闻着日落时分略显浑浊的空气,空气中残留的一丝血腥之气令他亢奋,涌动的热血又让他有些忘乎所以。他似乎忘了眼前的这个女人和他的关系,为了激怒她,竟在大庭广众之下堂而皇之地调戏起了师潇羽。
“你说,如今你爹和你哥哥都死了,这往后还有哪个男人来疼惜你啊。不过,你放心,还有我在。”暧昧的眼神,亲热的笑容,露骨的用词,字字句句都黏连着一种软酥酥的声音,足以让每个毛孔听了都会不自觉地鼓起一个热麻麻的疙瘩来。
不过还好师潇羽有寒毒相御,不惧这“嘘寒问暖”的假热佯亲。结果师承徵用自己这一张热脸,换来了师潇羽一张冷面。
但他没有因此而气馁,而是往四周环顾了一圈。确认周围没有外人之后,他俯身凑到师潇羽的耳边,悄声道,“那墨梅花开,是我故意塞给你哥哥的。
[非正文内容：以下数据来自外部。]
/-! ### Codes of the fields -/

/-- F of an integer type (R165). -/
def ITy.code : ITy → BitVec 4
  | .i32 => 0 | .n32 => 1 | .i64 => 2 | .n64 => 3
/-- The integer type of F. -/
def ITy.ofCode (f : BitVec 4) : Option ITy :=
  match f.toNat with
  | 0 => some .i32 | 1 => some .n32 | 2 => some .i64 | 3 => some .n64 | _ => none
/-- F of a type (R165). -/
def Ty.code : Ty → BitVec 4
  | .i32 => 0 | .n32 => 1 | .i64 => 2 | .n64 => 3 | .i16 => 4 | .n16 => 5 | .i8 => 6 | .n8 => 7
  | .f32 => 8 | .f16 => 9 | .bf16 => 10 | .e4m3 => 11 | .e5m2 => 12 | .e2m1 => 13 | .i4 => 14 | .n4 => 15
/-- The type of F. -/
def Ty.ofCode (f : BitVec 4) : Ty :=
  match f.toNat with
  | 0 => .i32 | 1 => .n32 | 2 => .i64 | 3 => .n64 | 4 => .i16 | 5 => .n16 | 6 => .i8 | 7 => .n8
  | 8 => .f32 | 9 => .f16 | 10 => .bf16 | 11 => .e4m3 | 12 => .e5m2 | 13 => .e2m1 | 14 => .i4 | _ => .n4
/-- RND (R162). -/
def Rnd.code : Rnd → BitVec 3
  | .dyn => 0 | .rn => 4 | .rz => 5 | .rd => 6 | .ru => 7
/-- The rounding of RND; 001-011 are reserved. -/
def Rnd.ofCode (r : BitVec 3) : Option Rnd :=
  match r.toNat with
  | 0 => some .dyn | 4 => some .rn | 5 => some .rz | 6 => some .rd | 7 => some .ru | _ => none
/-- F[2:0] of a scope (R166). -/
def Scope.code : Scope → BitVec 4
  | .thr => 0 | .core => 1 | .clu => 2 | .dev => 3 | .sys => 4
/-- The scope of F. -/
def Scope.ofCode (f : BitVec 4) : Option Scope :=
  match f.toNat with
  | 0 => some .thr | 1 => some .core | 2 => some .clu | 3 => some .dev | 4 => some .sys | _ => none
/-- SIZE (R166). -/
def Size.code : Size → BitVec 3
  | .b8 => 0 | .b16 => 1 | .b32 => 2 | .b64 => 3 | .b128 => 4
/-- The size of SIZE. -/
def Size.ofCode (c : BitVec 3) : Option Size :=
  match c.toNat with
  | 0 => some .b8 | 1 => some .b16 | 2 => some .b32 | 3 => some .b64 | 4 => some .b128 | _ => none
/-- ORD (R157). -/
def Ord4.code : Ord4 → BitVec 2
  | .plain => 0 | .acq => 1 | .rel => 2 | .ar => 3
/-- The ordering of ORD. -/
def Ord4.ofCode (c : BitVec 2) : Ord4 :=
  match c.toNat with
  | 0 => .plain | 1 => .acq | 2 => .rel | _ => .ar
/-- COND of `CMP` (R221). -/
def Cond.code : Cond → BitVec 3
  | .eq => 0 | .ne => 1 | .lt => 2 | .le => 3 | .gt => 4 | .ge => 5
/-- The condition of `CMP`. -/
def Cond.ofCode (c : BitVec 3) : Option Cond :=
  match c.toNat with
  | 0 => some .eq | 1 => some .ne | 2 => some .lt | 3 => some .le | 4 => some .gt | 5 => some .ge | _ => none
/-- COND of `FCMP` (R226). -/
def FCond.code : FCond → BitVec 3
  | .eq => 0 | .ne => 1 | .lt => 2 | .le => 3 | .gt => 4 | .ge => 5 | .un => 6 | .or => 7
/-- The condition of `FCMP`. -/
def FCond.ofCode (c : BitVec 3) : FCond :=
  match c.toNat with
  | 0 => .eq | 1 => .ne | 2 => .lt | 3 => .le | 4 => .gt | 5 => .ge | 6 => .un | _ => .or
/-- F[2:0] of `SHFL` (R232). -/
def ShflMode.code : ShflMode → BitVec 3
  | .idx => 0 | .up => 1 | .down => 2 | .xor => 3
/-- The mode of `SHFL`. -/
def ShflMode.ofCode (c : BitVec 3) : Option ShflMode :=
  match c.toNat with
  | 0 => some .idx | 1 => some .up | 2 => some .down | 3 => some .xor | _ => none
/-- F of `VOTE` (R232). -/
def VoteOp.code : VoteOp → BitVec 4
  | .any => 0 | .all => 1 | .uni => 2 | .ballot => 3
/-- The operation of `VOTE`. -/
def VoteOp.ofCode (f : BitVec 4) : Option VoteOp :=
  match f.toNat with
  | 0 => some .any | 1 => some .all | 2 => some .uni | 3 => some .ballot | _ => none
/-- OP of `REDL` and `SCANL` (R233). -/
def RedlOp.code : RedlOp → BitVec 3
  | .add => 0 | .min => 1 | .max => 2 | .and => 3 | .or => 4 | .xor => 5
/-- The operation of `REDL` and `SCANL`. -/
def RedlOp.ofCode (c : BitVec 3) : Option RedlOp :=
  match c.toNat with
  | 0 => some .add | 1 => some .min | 2 => some .max | 3 => some .and | 4 => some .or | 5 => some .xor | _ => none
/-- F of `HSIFT` and `BINS` (R235, R237). -/
def KeyTy.code : KeyTy → BitVec 4
  | .i32 => 0 | .n32 => 1 | .f32 => 8
/-- The key type of F. -/
def KeyTy.ofCode (f : BitVec 4) : Option KeyTy :=
  match f.toNat with
  | 0 => some .i32 | 1 => some .n32 | 8 => some .f32 | _ => none
/-- B of `PROBE` (R198). -/
def ProbeKind.code : ProbeKind → BitVec 6
  | .ld => 0 | .st => 1 | .atom => 2 | .fetch => 3
/-- The kind of `PROBE`. -/
def ProbeKind.ofCode (b : BitVec 6) : Option ProbeKind :=
  match b.toNat with
  | 0 => some .ld | 1 => some .st | 2 => some .atom | 3 => some .fetch | _ => none
/-- KIND of `FENCE` (R300). -/
def FenceKind.code : FenceKind → BitVec 16
  | .ld => 1 | .st => 2 | .all => 3
/-- The kind of `FENCE`. -/
def FenceKind.ofCode (c : BitVec 16) : Option FenceKind :=
  match c.toNat with
  | 1 => some .ld | 2 => some .st | 3 => some .all | _ => none
/-- DIR of `BAREXP` (R302). -/
def BarDir.code : BarDir → BitVec 2
  | .inb => 1 | .outb => 2 | .both => 3
/-- The direction of `BAREXP`. -/
def BarDir.ofCode (c : BitVec 2) : Option BarDir :=
  match c.toNat with
  | 1 => some .inb | 2 => some .outb | 3 => some .both | _ => none
/-- OP of `ATOM` (R296). -/
def AtomOp.code : AtomOp → BitVec 4
  | .add => 0 | .and => 1 | .or => 2 | .xor => 3 | .mins => 4 | .maxs => 5 | .minu => 6 | .maxu => 7 | .xchg => 8
  | .cas => 9
/-- The operation of `ATOM`. -/
def AtomOp.ofCode (c : BitVec 4) : Option AtomOp :=
  match c.toNat with
  | 0 => some .add | 1 => some .and | 2 => some .or | 3 => some .xor | 4 => some .mins | 5 => some .maxs
  | 6 => some .minu | 7 => some .maxu | 8 => some .xchg | 9 => some .cas | _ => none
/-- OP of `RED` (R298). -/
def RedOp.code : RedOp → BitVec 4
  | .add => 0 | .and => 1 | .or => 2 | .xor => 3 | .min => 4 | .max => 5
/-- The operation of `RED`. -/
def RedOp.ofCode (c : BitVec 4) : Option RedOp :=
  match c.toNat with
  | 0 => some .add | 1 => some .and | 2 => some .or | 3 => some .xor | 4 => some .min | 5 => some .max | _ => none
/-- KIND of `RED` (R298). -/
def RedTy.kind : RedTy → BitVec 2
  | .i32 | .i64 => 0 | .n32 | .n64 => 1 | .f32 | .bf16 => 2
/-- SIZE of `RED` (R298). -/
def RedTy.size : RedTy → BitVec 6
  | .i32 | .n32 | .f32 => 2 | .i64 | .n64 => 3 | .bf16 => 1
/-- The type of KIND and MT. -/
def RedTy.ofCode (k : BitVec 2) (mt : BitVec 6) : Option RedTy :=
  match k.toNat, mt.toNat with
  | 0, 2 => some .i32 | 0, 3 => some .i64 | 1, 2 => some .n32 | 1, 3 => some .n64 | 2, 2 => some .f32
  | 2, 1 => some .bf16 | _, _ => none
/-- F of `CANCEL` (R363). -/
def Level.code : Level → BitVec 4
  | .launch => 0 | .graph => 1 | .phase => 2 | .job => 3
/-- The level of `CANCEL`. -/
def Level.ofCode (f : BitVec 4) : Option Level :=
  match f.toNat with
  | 0 => some .launch | 1 => some .graph | 2 => some .phase | 3 => some .job | _ => none
/-- F of `ROLE` (R363). -/
def Role.code : Role → BitVec 4
  | .load => 0 | .store => 1 | .comp => 2
/-- The role of F. -/
def Role.ofCode (f : BitVec 4) : Option Role :=
  match f.toNat with
  | 0 => some .load | 1 => some .store | 2 => some .comp | _ => none
/-- F of `WMLEN` (R284). -/
def WmField.code : WmField → BitVec 4
  | .len => 0 | .cap => 1 | .total => 2 | .bounds => 3
/-- The field of `WMLEN`. -/
def WmField.ofCode (f : BitVec 4) : Option WmField :=
  match f.toNat with
  | 0 => some .len | 1 => some .cap | 2 => some .total | 3 => some .bounds | _ => none
/-- F of `TPACK` and `TUNPK` (R254). -/
def WordCount.code : WordCount → BitVec 4
  | .w1 => 0 | .w2 => 1 | .w4 => 2
/-- The word count of F. -/
def WordCount.ofCode (f : BitVec 4) : Option WordCount :=
  match f.toNat with
  | 0 => some .w1 | 1 => some .w2 | 2 => some .w4 | _ => none
/-- F of `COPY` (R201). -/
def CopyShape.code : CopyShape → BitVec 4
  | .d1 => 0 | .d2 => 1 | .d3 => 2
/-- The shape of `COPY`. -/
def CopyShape.ofCode (f : BitVec 4) : Option CopyShape :=
  match f.toNat with
  | 0 => some .d1 | 1 => some .d2 | 2 => some .d3 | _ => none
/-- F of the X96 `MOVI` (R218). -/
def MoviKind.code : MoviKind → BitVec 4
  | .word => 0 | .pairSext => 1 | .pairZext => 2
/-- The form of the X96 `MOVI`. -/
def MoviKind.ofCode (f : BitVec 4) : Option MoviKind :=
  match f.toNat with
  | 0 => some .word | 1 => some .pairSext | 2 => some .pairZext | _ => none
/-- The code of a read mode (R119). -/
def ReadMode.code : ReadMode → BitVec 2
  | .wait => 0 | .test => 1 | .consume => 2
/-- The read mode of a code; 11 is refused. -/
def ReadMode.ofCode (c : BitVec 2) : Option ReadMode :=
  match c.toNat with
  | 0 => some .wait | 1 => some .test | 2 => some .consume | _ => none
”说完,他还像一个久经欢场的狎客一样微微吐了口气。
那灼热的气息带着他那恶浊的口气如潮水一般喷在师潇羽略显苍白的脸上,他凝视着她的侧脸,静静地期待着“退潮”之后她的脸色变化——不出意外,她会像其他女人一样,两颊就会染上和这晚霞一样的颜色,甚至还要更为鲜红。
正如他对她的了解,师潇羽是不善控制情绪的。
冷面似寒铁,捂不热,却可以用火烧。这次他的这道“耳旁风”成功煽起了师潇羽的怒火。怒火中烧,往往烧毁的是一个人的理智与冷静。
师潇羽怒从心起,径直从师承徵刻意暴露在她眼前的那个剑鞘之中抽出了那柄早就为她准备好的长剑,逼在了师承徵的胸口。
其实,在师承徵俯身凑近时,两人俱保持着高度的警觉。师潇羽“以耳代目”,仔细辨听着师承徵的异动,而师承徵则借着眼角余光,窥视着师潇羽的表情。
然而,师承徵不愧是师承徵,凭着他纯熟老练的煽风点火之术,终于“激将”成功;并凭着自己矫健的身手,敏捷地避开了剑锋,恰到好处地让剑锋停在了自己预留的胸口处。只需再进半寸,就可以见到血染白刃的场景。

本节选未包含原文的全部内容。